WHAT TO DO: Quote the records below word for word, please, from the very first line through the one that contains "and the long", and nothing beyond it.

INPUT RECORDS Start Marker

-- ==== Sys2Proof/Certificates/Slice0/Obligations.lean ====
section
/-! DEFINITION. The statements for the provers. Each docstring names the rules of spec/ that the statement formalises, and the
log entries where a clause rests on a choice of the model. -/

open Sys2Proof Sys2Proof.Machine

/-! ### Encoding and the step -/

/-- 03 R70-R88, Tables 3-5 to 3-13: words written out bit by bit from the tables stand for their instructions. The words:
`add s1, s2, s3`; `addi s0, s0, 0`; `ldd s4, 8(s5)` of majors 0x08; `fadd.fp32 s1, s2, s3`; `beq s1, s2, -1`; `jal 1`;
`setvl s1, s2, e32`; `vld v1, s2, m0`; `vadd.i32 v1, v2, v3, m4`; `vfma.bf16 v1, v2, v3, m0`; `teret`; `halt`; and the long
forms `sidx q1, s2` with go and `task.put s3, loc, 5`. -/
def Obligations.WordsDecode : Prop :=  decodeWords [0b000001_00001_00010_00011_00000000000] = some (.add 1 2 3)
  ∧ decodeWords [0b000011_00000_00000_0000000000000000] = some (.addi 0 0 0)
  ∧ decodeWords [0b001000_00100_00101_0000000001000_011] = some (.ldd false 4 5 8#13)
  ∧ decodeWords [0b001100_00001_00010_00011_00000000000] = some (.fadd .fp32 1 2 3)
  ∧ decodeWords [0b010000_00001_00010_1111111111111111] = some (.beq 1 2 0xFFFF#16)
  ∧ decodeWords [0b010011_00000000000000000000000001] = some (.jal 1#26)
  ∧ decodeWords [0b011000_00001_00010_00000_000_010_00_000] = some (.setvl 1 2 .e32)
  ∧ decodeWords [0b011001_00001_00010_00000_000_000_00000] = some (.vld 1 2 0)
  ∧ decodeWords [0b100000_00001_00010_00011_100_00_10_0000] = some (.vaddI .w32 1 2 (.vv 3) 4)
  ∧ decodeWords [0b100101_00001_00010_00011_000_11_000100] = some (.vfmaF .bf16 1 2 3 0)
  ∧ decodeWords [0x54400000] = some .teret
  ∧ decodeWords [0x54600000] = some .halt
  ∧ decodeWords [0b111111_000010_00001_00010_00000_00010, 0, 0, 0] = some (.sidx 1 2 true false)
  ∧ decodeWords [0b111111_000111_00011_00000_00000_00000, 0b000000000_00_10_0000000000011_0_1_0100, 5, 0]
      = some (.taskPut 3 ⟨.loc, .glb, 3#13, false, true, 4⟩ 5#16)

/-- 03 R70-R88: the words that the encoder makes of a well-formed instruction decode to it, whatever its operands. -/
def Obligations.RoundTrip : Prop :=  ∀ i : Instr, i.wf = true → isEvent i = false → decodeWords (encode i) = some i

/-- 03 R78, R79, R80, Table 3-5: a word with a reserved or unassigned major decodes to nothing; every word with major 0x3E is a hint,
whatever its other bits, and a hint changes nothing but the pc, and the marks that an instruction has executed and waits for nothing. The
canonical no-op is `addi s0, s0, 0`, encoded 0x0C00_0000, and changes no more. -/
def Obligations.HintsAndUnassignedMajors : Prop :=
  (∀ w : Nat, w / 2 ^ 26 % 64 ∈ [0x00, 0x0F, 0x17, 0x1C, 0x1D, 0x1E, 0x1F, 0x2B, 0x2F, 0x35, 0x39, 0x3B, 0x3C, 0x3D] →
      decodeWord w = none)
  ∧ (∀ (w : Nat) (s : State), w / 2 ^ 26 % 64 = 0x3E → decodeWord w = some .hint ∧ exec .hint s = .next (s.goesOn s.hart 4))
  ∧ encode (.addi 0 0 0) = [0x0C000000] ∧ decodeWords [0x0C000000] = some (.addi 0 0 0)
  ∧ ∀ s : State, exec (.addi 0 0 0) s = .next (s.goesOn s.hart 4)

/-- 03 R70, 11 R268: with no input pending and a hart that can run and has no strip-terminal instruction in progress, a step at whose pc
the fetched block holds clean bytes that decode to an instruction is that instruction's meaning, unless the instruction uses arrays that
have not moved into the Spire yet. The fetch itself changes the translation caches at most, and nothing where the Spire's TLB covers
the block. Inputs come first (log 1); what a fetch leaves in the caches is log 8. -/
def Obligations.StepRunsDecoded : Prop :=  ∀ (s : State) (blk : List (Byte × Bool)) (i : Instr) (n : Nat),
    s.agenda = [] → s.canRun = true → s.hart.doing = none →
    s.fetchBlock s.hart (s.hart.pc.toNat / 16 * 16) = .ok blk → (∀ x ∈ blk, x.2 = false) →
    decodeBlock (blk.map (·.1)) (s.hart.pc.toNat / 4 * 4 % 16) = some (i, n) → s.arraysAway i = false →
    step s = exec i s.fetched
    ∧ (∃ tlb nonLeaf misses, s.fetched = { s with tlb := tlb, nonLeaf := nonLeaf, misses := misses })
    ∧ ((∃ e ∈ s.tlb, e.place = .spire s.hart.phys ∧ e.covers s.hart.id.ctx false (s.hart.pc.toNat / 16 * 16) = true) → s.fetched = s)

/-- 03 R70, R78, 04 R99, 15 R350, 01 R38: a step with an event of the opcode table at the head of the agenda runs that event with its
parameters (log 1: the model's choice of how the events of 95 come to happen) where the package takes it, runs the write of a register
that has a step of its own as that step, and loses an input that it does not take; a step whose block is fetched takes the poison trap
when a word of the instruction is poisoned, the four words of a long form being one instruction, and the illegal-instruction trap when
clean bytes decode to nothing; an instruction whose arrays are away waits for them, where it does not wait for a slot first (the mark
`away` of a hart is log 44, the model's choice); a strip-terminal instruction in progress goes on without a fetch. -/
def Obligations.StepOtherwise : Prop :=
  (∀ (s : State) (i : Instr) (x : StepArg) (rest : List Input),
      s.agenda = .event i x :: rest → isEvent i = true → s.admits (.event i x) = true →
      step s = exec i { s with agenda := rest, arg := x })
  ∧ (∀ (s : State) (a : Input) (rest : List Input), s.agenda = a :: rest → s.admits a = false → step s = .next { s with agenda := rest })
  ∧ (∀ (s : State) (a : Input) (i : Instr) (x : StepArg) (rest : List Input),
      s.agenda = a :: rest → s.admits a = true → a.regStep = some (i, x) → step s = exec i { s with agenda := rest, arg := x })
  ∧ (∀ (s : State) (i : Instr), s.agenda = [] → s.canRun = true → s.hart.doing = some i → s.arraysAway i = false → step s = exec i s)
  ∧ (∀ (s : State) (blk : List (Byte × Bool)),
      s.agenda = [] → s.canRun = true → s.hart.doing = none → s.fetchBlock s.hart (s.hart.pc.toNat / 16 * 16) = .ok blk →
      let off := s.hart.pc.toNat / 4 * 4 % 16
      let len := if off = 0 ∧ (leNat ((blk.map (·.1)).take 4)) / 2 ^ 26 = 0x3F then 16 else 4
      (((blk.drop off).take len).any (·.2) = true → step s = s.take (.trap 0x0E 0 none))
      ∧ (∀ (i : Instr) (n : Nat), (∀ x ∈ blk, x.2 = false) → decodeBlock (blk.map (·.1)) off = some (i, n) → s.arraysAway i = true →
          let t := s.fetched
          let slot := fun (u : State) => u.hart.stall = some .slotIn ∨ u.hart.stall = some .slotOut
          (∀ u, exec i t = .next u → slot u → step s = .next u)
          ∧ ((∀ u, exec i t = .next u → ¬ slot u) → step s = .next { t with hart := { t.hart with stall := some .mem, parked := false } }))
      ∧ ((∀ x ∈ blk, x.2 = false) → decodeBlock (blk.map (·.1)) off = none →
          step s = s.take (.trap 0x01 0 none)))

/-! ### State and memory -/

/-- 00 R8, 01 R16, Table 1-5: after package reset no hart is launched, the registers named here are 0, the retire table is
empty and no memory lists a byte. That memory reads 0 and that nothing has been retired is the model's choice (logs 3 and 12). -/
def Obligations.ResetValues : Prop :=  State.reset.hart.hcr.run = 0#2 ∧ State.reset.others = [] ∧ (∀ r, State.reset.hart.s r = 0#64)
  ∧ State.reset.hart.pc = 0#64 ∧ (∀ r : VIdx, State.reset.hart.regs.v[r] = VReg.zero) ∧ (∀ r : AIdx, State.reset.hart.regs.a[r] = Tile.zero)
  ∧ (∀ q : QIdx, State.reset.hart.regs.q[q] = Stream.idle)
  ∧ (∀ n : TkIdx, State.reset.hart.tk[n] = 0#16) ∧ State.reset.hart.regs.h.vl = 0#13 ∧ State.reset.hart.regs.h.rmode = 0#3
  ∧ State.reset.hart.regs.h.fflags = 0#16 ∧ State.reset.hart.regs.h.fenable = 0#16 ∧ State.reset.hart.hcr.tvec = 0#64
  ∧ State.reset.hart.hcr.wdog = 0#32 ∧ State.reset.contexts = [] ∧ State.reset.dist.teams = []
  ∧ (∀ x ∈ State.reset.belfry.speed, x.ret = false) ∧ (∀ a, State.reset.dev.get a = 0#8)

/-- The memories of the reset state are in canonical form (log 3: the model's form of memory). -/
def Obligations.ResetMemoryCanonical : Prop := State.reset.memOk

/-- Every step keeps the memories in canonical form. -/
def Obligations.StepKeepsMemoryCanonical : Prop :=  ∀ s t : State, s.memOk → step s = .next t → t.memOk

INPUT RECORDS End Marker

ANSWER TO THIS TASK:
-- ==== Sys2Proof/Certificates/Slice0/Obligations.lean ====
section
/-! DEFINITION. The statements for the provers. Each docstring names the rules of spec/ that the statement formalises, and the
log entries where a clause rests on a choice of the model. -/

open Sys2Proof Sys2Proof.Machine

/-! ### Encoding and the step -/

/-- 03 R70-R88, Tables 3-5 to 3-13: words written out bit by bit from the tables stand for their instructions. The words:
`add s1, s2, s3`; `addi s0, s0, 0`; `ldd s4, 8(s5)` of majors 0x08; `fadd.fp32 s1, s2, s3`; `beq s1, s2, -1`; `jal 1`;
`setvl s1, s2, e32`; `vld v1, s2, m0`; `vadd.i32 v1, v2, v3, m4`; `vfma.bf16 v1, v2, v3, m0`; `teret`; `halt`; and the long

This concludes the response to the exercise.